As in many areas of medicine, artificial intelligence systems are becoming increasingly used and one such system is a Convolutional Neural Network (CNN), which represents a Deep Learning algorithm that is able to take an input image, assign importance to various aspects or objects within in the image and to differentiate one from the other. In fact, a 2019 systematic review of Deep Learning systems concluded that the ‘diagnostic performance of deep learning models to be equivalent to that of health-care professionals.’ Nevertheless, the authors added the caveat that ‘few studies presented externally validated results or compared the performance of deep learning models and health-care professionals using the same sample.’
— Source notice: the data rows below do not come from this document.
-- ==== Sys2Proof/Machine/Fabric.lean ====
section
/-! DEFINITION. The Grestlink fabric: link states and identity, flits and retry, faults on a link, routing, remote
requests, time from the parent, and the fabric commands (R447 to R484, R600). -/

namespace Sys2Proof.Machine

open Sys2Proof

/-! ## Checks of flits and headers (R456, R465) -/

/-- CRC-32 of IEEE 802.3, reflected. -/
def crc32Bit (c : Nat) : Nat → Nat
  | 0 => c
  | n + 1 => crc32Bit (if c % 2 = 1 then (c / 2) ^^^ 0xEDB88320 else c / 2) n

def crc32Go (c : Nat) : List Byte → Nat
  | [] => c
  | b :: t => crc32Go (crc32Bit (c ^^^ b.toNat) 8) t

def crc32 (bs : List Byte) : Nat := crc32Go 0xFFFFFFFF bs ^^^ 0xFFFFFFFF

/-- CRC-16/CCITT, polynomial 0x1021, from 0xFFFF (PRESUMED, notes/assumptions/27.md). -/
def crc16Bit (c : Nat) : Nat → Nat
  | 0 => c
  | n + 1 => crc16Bit ((if c / 2 ^ 15 % 2 = 1 then (c * 2) ^^^ 0x1021 else c * 2) % 2 ^ 16) n

def crc16Go (c : Nat) : List Byte → Nat
  | [] => c
  | b :: t => crc16Go (crc16Bit (c ^^^ (b.toNat * 256)) 8) t

/-- Bytes 0 to 267 of a flit. -/
def flitBytes (f : Flit) : List Byte :=
  leBytes 2 (f.seq % 4096 + f.kind % 16 * 4096) ++ leBytes 2 (f.ack % 4096 + b2n f.nak * 4096) ++
  leBytes 1 (f.vc % 16 + b2n f.poison * 16 + b2n f.last * 32) ++ leBytes 1 (f.orig % 32) ++ leBytes 2 (f.credits % 4096) ++
  (f.body ++ List.replicate (260 - f.body.length) 0).take 260

/-- The LCRC of a flit passes. -/
def lcrcOk (f : Flit) : Bool := decide (crc32 (flitBytes f) = f.lcrc.toNat)

def hFld (h : BitVec 256) (byte lo w : Nat) : Nat := bits h.toNat (8 * byte + lo) w
def hSet (h : BitVec 256) (byte lo w v : Nat) : BitVec 256 := BitVec.ofNat 256 (setBits h.toNat (8 * byte + lo) w v)
def hDst (h : BitVec 256) : Nat := hFld h 0 0 16
def hSrc (h : BitVec 256) : Nat := hFld h 2 0 16
def hType (h : BitVec 256) : Nat := hFld h 4 0 4
def hClass (h : BitVec 256) : Nat := hFld h 4 4 2
def hViaActive (h : BitVec 256) : Bool := decide (hFld h 5 0 1 = 1)
def hDetoured (h : BitVec 256) : Bool := decide (hFld h 5 1 1 = 1)
def hSidesteps (h : BitVec 256) : Nat := hFld h 5 2 2
def hHops (h : BitVec 256) : Nat := hFld h 6 0 8
def hVia (h : BitVec 256) : Nat := hFld h 8 0 16
def hParcels (h : BitVec 256) : Nat := hFld h 10 0 5
def hTag (h : BitVec 256) : W32 := BitVec.ofNat 32 (hFld h 12 0 32)
def hAddr (h : BitVec 256) : Nat := hFld h 16 0 64

/-- The HCRC passes: bytes 0 to 4 and 8 to 29. -/
def hcrcOk (h : BitVec 256) : Bool :=
  let bs := leBytes 32 h.toNat
  decide (crc16Go 0xFFFF (bs.take 5 ++ (bs.drop 8).take 22) = hFld h 30 0 16)

/-! ## Ports and links -/

/-- The FAB domain runs (R451). -/
def State.fabRuns (s : State) : Bool := s.clk.tbRuns

/-- Ends of the in-package links as ports: 0x100 + i on the lower die, 0x110 + i on the higher (R460). -/
def iplOf (p : Nat) : Option Nat := if 0x100 ≤ p ∧ p % 16 < 6 ∧ p < 0x120 then some (p % 16) else none

/-- Base die on which a port stands (R447, R480). -/
def portDie (p : Nat) : Nat :=
  match iplOf p with
  | some i =>
    let lo := if i < 3 then 0 else if i < 5 then 1 else 2
    let hi := if i < 3 then i + 1 else if i < 5 then i - 1 else 3
    if p < 0x110 then lo else hi
  | none => p % 4

/-- A port of the module carries traffic: an ACTIVE external port, or an end of an in-package link that is not lost. -/
def State.carries (s : State) (p : Nat) : Bool :=
  match iplOf p with
  | some i => !(s.ipl i).lost
  | none => decide (p < 24 ∧ (s.port p).state = 4)

/-- A port takes flits: one that carries traffic, or one in IDENTIFY or ISOLATED (R452). -/
def State.listens (s : State) (p : Nat) : Bool :=
  s.fabRuns && (s.carries p || decide (p < 24 ∧ ((s.port p).state = 3 ∨ (s.port p).state = 5)))

/-- ACTIVE ports of a bundle, lowest first. -/
def State.activePorts (s : State) (b : Nat) : List Nat := ((List.range 4).map (fun i => 4 * b + i)).filter s.carries

/-- A counter of an external port. -/
def State.portCount (s : State) (p : Nat) (f : Nat → Fld) (n : Nat) : State := if p < 24 then s.addF (f p) n else s

/-- A saturating counter of an external port, or of the in-package link. -/
def State.portSat (s : State) (p : Nat) (f : Nat → Fld) (g : Option (Nat → Fld)) (n : Nat) : State :=
  match iplOf p with
  | some i => match g with | some g => s.satF (g i) n | none => s
  | none => if p < 24 then s.satF (f p) n else s

/-- INSTANCE of a cause of a port or of an in-package link (R484). -/
def portInst (p : Nat) : Nat := match iplOf p with | some i => 0x100 + i | none => p

/-! ## Sending flits (R456 to R458) -/

/-- Send a flit now: it takes the next SEQ, the ACK and the credits owed, and is kept until it is acknowledged. -/
def State.sendNow (s : State) (p : Nat) (f : Flit) : State :=
  let v := s.port p
  let owed := (v.owed.filter (fun x => decide (0 < x.2))).head?
  let carry := decide (f.kind ≠ 4)
  let f : Flit := { f with
    seq := v.nextSeq, ack := v.accepted,
    orig := if carry then (match owed with | some x => x.1 | none => 0) else f.orig,
    credits := if carry then (match owed with | some x => min x.2 4095 | none => 0) else f.credits }
  let f : Flit := { f with lcrc := BitVec.ofNat 32 (crc32 (flitBytes f)) }
  let data := decide (f.kind = 1 ∨ f.kind = 2 ∨ f.kind = 4)
  let v := { v with
    nextSeq := (v.nextSeq + 1) % 4096, window := v.window ++ [(f, 0)], ackSent := v.accepted,
    since := if v.window.isEmpty then s.now else v.since,
    owed := match owed with | some x => if carry then v.owed.put x.1 (x.2 - min x.2 4095) else v.owed | none => v.owed,
    credits := if data then v.credits.put f.vc (v.credits.getD f.vc 0 - 1) else v.credits }
  ((s.setPort p v).portCount p glTx 1).emit (.flit p f)

/-- Send a flit, or keep it while the window of 2,048 flits is full. -/
def State.sendFlit (s : State) (p : Nat) (f : Flit) : State :=
  let v := s.port p
  if 2048 ≤ v.window.length ∨ v.queue ≠ [] then s.setPort p { v with queue := v.queue ++ [f] } else s.sendNow p f

/-- Send what waits, as far as the window allows. -/
def State.drainQueue (s : State) (p : Nat) : Nat → State
  | 0 => s
  | n + 1 =>
    let v := s.port p
    match v.queue with
    | [] => s
    | f :: t => if 2048 ≤ v.window.length then s else ((s.setPort p { v with queue := t }).sendNow p f).drainQueue p n

def idleFlit : Flit :=
  { seq := 0, kind := 0, ack := 0, nak := false, vc := 0, poison := false, last := false, orig := 0, credits := 0, body := [],
    lcrc := 0 }

/-- The module's own identity record on a port (R453). -/
def State.ownRecord (s : State) (p : Nat) : NeighbourRecord :=
  { fabricId := s.fabric.fabricId, chip := BitVec.ofNat 16 s.fabric.chip, x := s.fabric.x, y := s.fabric.y, z := s.fabric.z,
    spare := s.fabric.spare, port := p, moduleId := Config.moduleId, wcp := 0x0302, withdrawn := decide (s.mode = .withdrawn),
    rtt := 0 }

/-! ## Identity (R448, R455, R466, R476) -/

/-- Coordinates one step along a bundle. -/
def Fabric.step (f : Fabric) (b : Nat) : Nat × Nat × Nat :=
  let go := fun (c ring : Nat) => if b % 2 = 0 then (c + 1) % ring else (c + ring - 1) % ring
  if b / 2 = 0 then (go f.x f.ringX, f.y, f.z) else if b / 2 = 1 then (f.x, go f.y f.ringY, f.z) else (f.x, f.y, go f.z f.ringZ)

/-- Ring size of dimension `d`, and the own coordinate in it. -/
def Fabric.ring (f : Fabric) (d : Nat) : Nat := if d = 0 then f.ringX else if d = 1 then f.ringY else f.ringZ
def Fabric.coord (f : Fabric) (d : Nat) : Nat := if d = 0 then f.x else if d = 1 then f.y else f.z

/-- Judge a port by the records of both ends: it is ACTIVE when every condition of R455 holds, else ISOLATED. -/
def State.judgePort (s : State) (p : Nat) : State :=
  let v := s.port p
  match v.nb with
  | none => if v.state = 4 then s.setPort p { v with state := 5 } else s
  | some r =>
    if v.state < 3 ∨ v.state = 6 then s
    else
      let f := s.fabric
      let b := p / 4
      let own := decide (f.chip ≠ 0xFFFF)
      let nbOn := decide (r.chip.toNat ≠ 0xFFFF)
      let unused := decide (f.ring (b / 2) = 1)
      let place := decide ((r.x, r.y, r.z) = f.step b)
      let mis := decide (r.port ≠ p ^^^ 4) || (own && nbOn && !unused && !place)
      let foreign := decide (r.fabricId ≠ f.fabricId) || !nbOn
      let ok := own && !foreign && decide (f.fabricId ≠ 0) && !mis && !unused && !r.withdrawn && decide (s.mode ≠ .withdrawn)
      let s := s.setPort p { v with state := if ok then 4 else 5, miswired := mis, foreign := foreign }
      let s := if ok && decide (v.state ≠ 4) then s.raise kGlLinkUp p else s
      let s := if foreign && !v.foreign then s.raise kGlForeign p else s
      if mis && !v.miswired then s.raise kGlMiswired p else s

/-- Every port identifies again after a change of assignment or of state. -/
def State.reidentify (s : State) : State :=
  (List.range 24).foldl (fun (s : State) p =>
    let v := s.port p
    if 3 ≤ v.state ∧ v.state ≤ 5 then (s.judgePort p).emit (.identity p (s.ownRecord p)) else s) s

/-! ## Training (R452) -/

/-- A full training starts. -/
def State.trainFull (s : State) (p : Nat) : State :=
  let v := s.port p
  let v := if v.state = 6 then
      { v with nextSeq := 0, acked := 0xFFF, accepted := 0xFFF, ackSent := 0xFFF, window := [], queue := [], credits := [], owed := [] }
    else v
  s.setPort p { v with state := 2, fast := false, live := 0, nb := none, miswired := false, foreign := false }
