-- ==== Sys2Proof/Machine/Firmware.lean ====
section
/-! DEFINITION. The boot NOR flash, the replay-protected record, slates and firmware images (R565, R568 to R577). -/

namespace Sys2Proof.Machine

open Sys2Proof

/-! ## The boot NOR flash (R565) -/

/-- `n` bytes of the NOR flash; erased flash reads 0xFF. -/
def State.norRead (s : State) (a n : Nat) : List Byte := (Memory.readN s.grotto.nor a n).map (fun b => ~~~ b)

def State.norErase (s : State) (a n : Nat) : State :=
  { s with grotto := { s.grotto with nor := Memory.zero s.grotto.nor a n } }

def State.norProgram (s : State) (a : Nat) (bs : List Byte) : State :=
  { s with grotto := { s.grotto with nor := Memory.writeN s.grotto.nor a (bs.map (fun b => ~~~ b)) } }

/-- Base of a slate slot: A 0, B 1. -/
def slateBase (slot : Nat) : Nat := slot * 0x10000

/-- Base and size of a firmware copy: target 0 Grotto, 1 Wellhead; `b` is copy B. -/
def copyBase (target : Nat) (b : Bool) : Nat :=
  if target = 0 then 0x40000 + 0x400000 * b2n b else 0x840000 + 0x1000000 * b2n b

def copySize (target : Nat) : Nat := if target = 0 then 0x400000 else 0x1000000

/-- Number of a copy in `Grotto.factory`. -/
def copyNum (target : Nat) (b : Bool) : Nat := 2 * target + b2n b

/-! ## The replay-protected record (R568) -/

/-- A copy is valid: its HMAC verifies and its RPMC equals the device counter. -/
def Grotto.recordValid (g : Grotto) (r : Record) : Bool := r.authentic && decide (r.rpmc = g.rpmc)

/-- The valid copy. -/
def Grotto.record? (g : Grotto) : Option Record :=
  if g.recordValid g.recordA then some g.recordA else if g.recordValid g.recordB then some g.recordB else none

/-- The record in force. -/
def State.record (s : State) : Record := s.grotto.record?.getD { Record.new with authentic := false }

/-- Update the record: the new one, with the counter's value plus 1, goes into the copy that is not valid, and the counter
is incremented. -/
def State.updRecord (s : State) (f : Record → Record) : State :=
  let g := s.grotto
  let r := { f s.record with rpmc := g.rpmc + 1, authentic := true }
  let g := if g.recordValid g.recordA then { g with recordB := r } else { g with recordA := r }
  { s with grotto := { g with rpmc := g.rpmc + 1 } }

/-- ACTIVE, TRIAL and SVN of a target. -/
def Record.active (r : Record) (target : Nat) : Bool := if target = 0 then r.activeG else r.activeW
def Record.trial (r : Record) (target : Nat) : Bool := if target = 0 then r.trialG else r.trialW
def Record.svn (r : Record) (target : Nat) : Nat := if target = 0 then r.svnG else r.svnW

def Record.setActive (r : Record) (target : Nat) (b : Bool) : Record :=
  if target = 0 then { r with activeG := b } else { r with activeW := b }
def Record.setTrial (r : Record) (target : Nat) (b : Bool) : Record :=
  if target = 0 then { r with trialG := b } else { r with trialW := b }
def Record.setSvn (r : Record) (target n : Nat) : Record :=
  if target = 0 then { r with svnG := n } else { r with svnW := n }

/-! ## Slates (R570 to R572, R574) -/

/-- Little-endian field of bytes. -/
def fieldOf (bs : List Byte) (at' n : Nat) : Nat := leNat ((bs.drop at').take n)

/-- MAGIC, FORMAT and LENGTH are correct, the slate lies within `max` bytes, and the CRC matches (R571). -/
def slateFormOk (bs : List Byte) (max : Nat) : Bool :=
  let len := fieldOf bs 12 4
  if fieldOf bs 0 4 = 0x534C5431 ∧ fieldOf bs 4 2 = 1 ∧ len ≤ 65408 ∧ len % 4 = 0 ∧ 128 + len ≤ max then
    decide (crc32c (bs.take 16 ++ (bs.drop 128).take len) = fieldOf bs 16 4)
  else false

/-- SIGNATURE verifies under the key that SIGNER names; without an owner key, SIGNER 1 names none. -/
def slateSigOk (owner : Option (BitVec 512)) (bs : List Byte) : Bool :=
  let key : Option (BitVec 512) := match fieldOf bs 6 1 with
    | 0 => some Config.kweilatenKey
    | 1 => owner
    | _ => none
  match key with
  | some k => sigOk k (fieldOf bs 32 64) (sha256 (bs.take 32 ++ (bs.drop 128).take (fieldOf bs 12 4)))
  | none => false

/-- The bytes of a slot when it holds a valid slate: header and body. -/
def State.slateIn (s : State) (slot : Nat) : Option (List Byte) :=
  let h := s.norRead (slateBase slot) 128
  if fieldOf h 0 4 = 0x534C5431 ∧ fieldOf h 12 4 ≤ 65408 then
    let bs := h ++ s.norRead (slateBase slot + 128) (fieldOf h 12 4)
    if slateFormOk bs 65536 && slateSigOk s.record.owner bs then some bs else none
  else none

/-- SEQ `x` is newer than `y` (R572). -/
def seqNewer (x y : Nat) : Bool :=
  let d := (x + 2 ^ 32 - y) % 2 ^ 32
  decide (1 ≤ d ∧ d ≤ 2 ^ 31 - 1)

/-- The body records of a slate: KEY and value, in order; a record that runs over the end closes the list. -/
def slateKeys : Nat → List Byte → List (Nat × List Byte)
  | 0, _ => []
  | n + 1, bs =>
    let len := fieldOf bs 2 2
    if bs.length < 4 ∨ bs.length < 4 + len then []
    else (fieldOf bs 0 2, (bs.drop 4).take len) :: slateKeys n (bs.drop (4 + roundUp len 4))

/-- One key applied; `none` when it is unknown or its value out of range (R574). -/
def Slate.apply (x : Slate) (k : Nat × List Byte) : Option Slate :=
  let v := leNat k.2
  let ok := fun (lo hi : Nat) => decide (k.2.length = 4 ∧ lo ≤ v ∧ v ≤ hi)
  match k.1 with
  | 0x0001 => if ok 1 16 then some { x with escCount := v } else none
  | 0x0002 => if ok 60 86400 then some { x with escWindowS := v } else none
  | 0x0003 => if ok 0 1 then some { x with holdOnHang := decide (v = 1) } else none
  | 0x0004 => if ok 400 2100 then some { x with powerCapW := v } else none
  | 0x0005 => if ok 1 15 then some { x with oppAllowed := v } else none
  | 0x0006 => if ok 70 105 then some { x with tempWarn := v } else none
  | 0x0007 => if ok 80 115 then some { x with tempCrit := v } else none
  | 0x0010 => if ok 0 255 then some { x with nodeId := v } else none
  | 0x0011 => if ok 2 255 then some { x with nodeCount := v } else none
  | 0x0012 => if k.2.length = 32 then some { x with mgmtRoot := some (BitVec.ofNat 256 (beNat k.2)) } else none
  | 0x0013 => if ok 100 60000 then some { x with beaconMs := v } else none
  | 0x0020 => if k.2.length = 64 then some { x with ownerKey := some (BitVec.ofNat 512 v) } else none
  | _ => none

/-- The settings of a slate, and whether any key was ignored. -/
def slateSettings (bs : List Byte) : Slate × Bool :=
  let ks := slateKeys (bs.length / 4) (bs.drop 128)
  let r := ks.foldl (fun (r : Slate × Bool) k => match r.1.apply k with
    | some x => (x, r.2)
    | none => (r.1, true)) (Slate.default, false)
  if r.1.tempWarn < r.1.tempCrit then r else ({ r.1 with tempCrit := Slate.default.tempCrit }, true)

/-- The slate selected at boot: 0 A, 1 B, 2 defaults. -/
def State.selectSlot (s : State) : Nat :=
  match s.slateIn 0, s.slateIn 1 with
  | some a, some b => if seqNewer (fieldOf b 8 4) (fieldOf a 8 4) then 1 else 0
  | some _, none => 0
  | none, some _ => 1
  | none, none => 2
In the present study, the Danish team undertook a systematic review and meta-analysis to appraise the evidence of CNN in per-patient diagnosis of ICH. They performed a literature review and studies deemed suitable for inclusion were those where: patients had undergone non-contrast computed tomography of the cerebrum for the detection of an ICH; radiologists or a clinical report was used as the reference standard and finally where a CNN algorithm was deployed for the detection of ICH. For the purposes of their analysis, the minimum acceptable reference standard was defined as either manual, semi-automated or automated image labelling taken from radiology reports or electronic health records. For their analysis, the researchers calculated the pooled sensitivity, specificity and the receiver operating characteristics curves (SROC).
A total of six studies with 380,382 scans were included in the final analysis. When comparing the CNN performance to the reference standard, the pooled sensitivity was 96% (95% CI 93 – 97%), pooled specificity 97% (95% CI 90 – 99%) and an SROC of 98% (95% CI 97 – 99%). When combining both retrospective and external validation studies, for CNN, the performance was slightly worse with a pooled sensitivity of 95%, specificity 96% and pooled SROC 98%.
They concluded that CNN-algorithms accurately detect ICHs based on an analysis of both retrospective and external validation studies and that this approach seemed promising but highlighted the need for more studies using external validation test sets with uniform methods to define a more robust reference standard.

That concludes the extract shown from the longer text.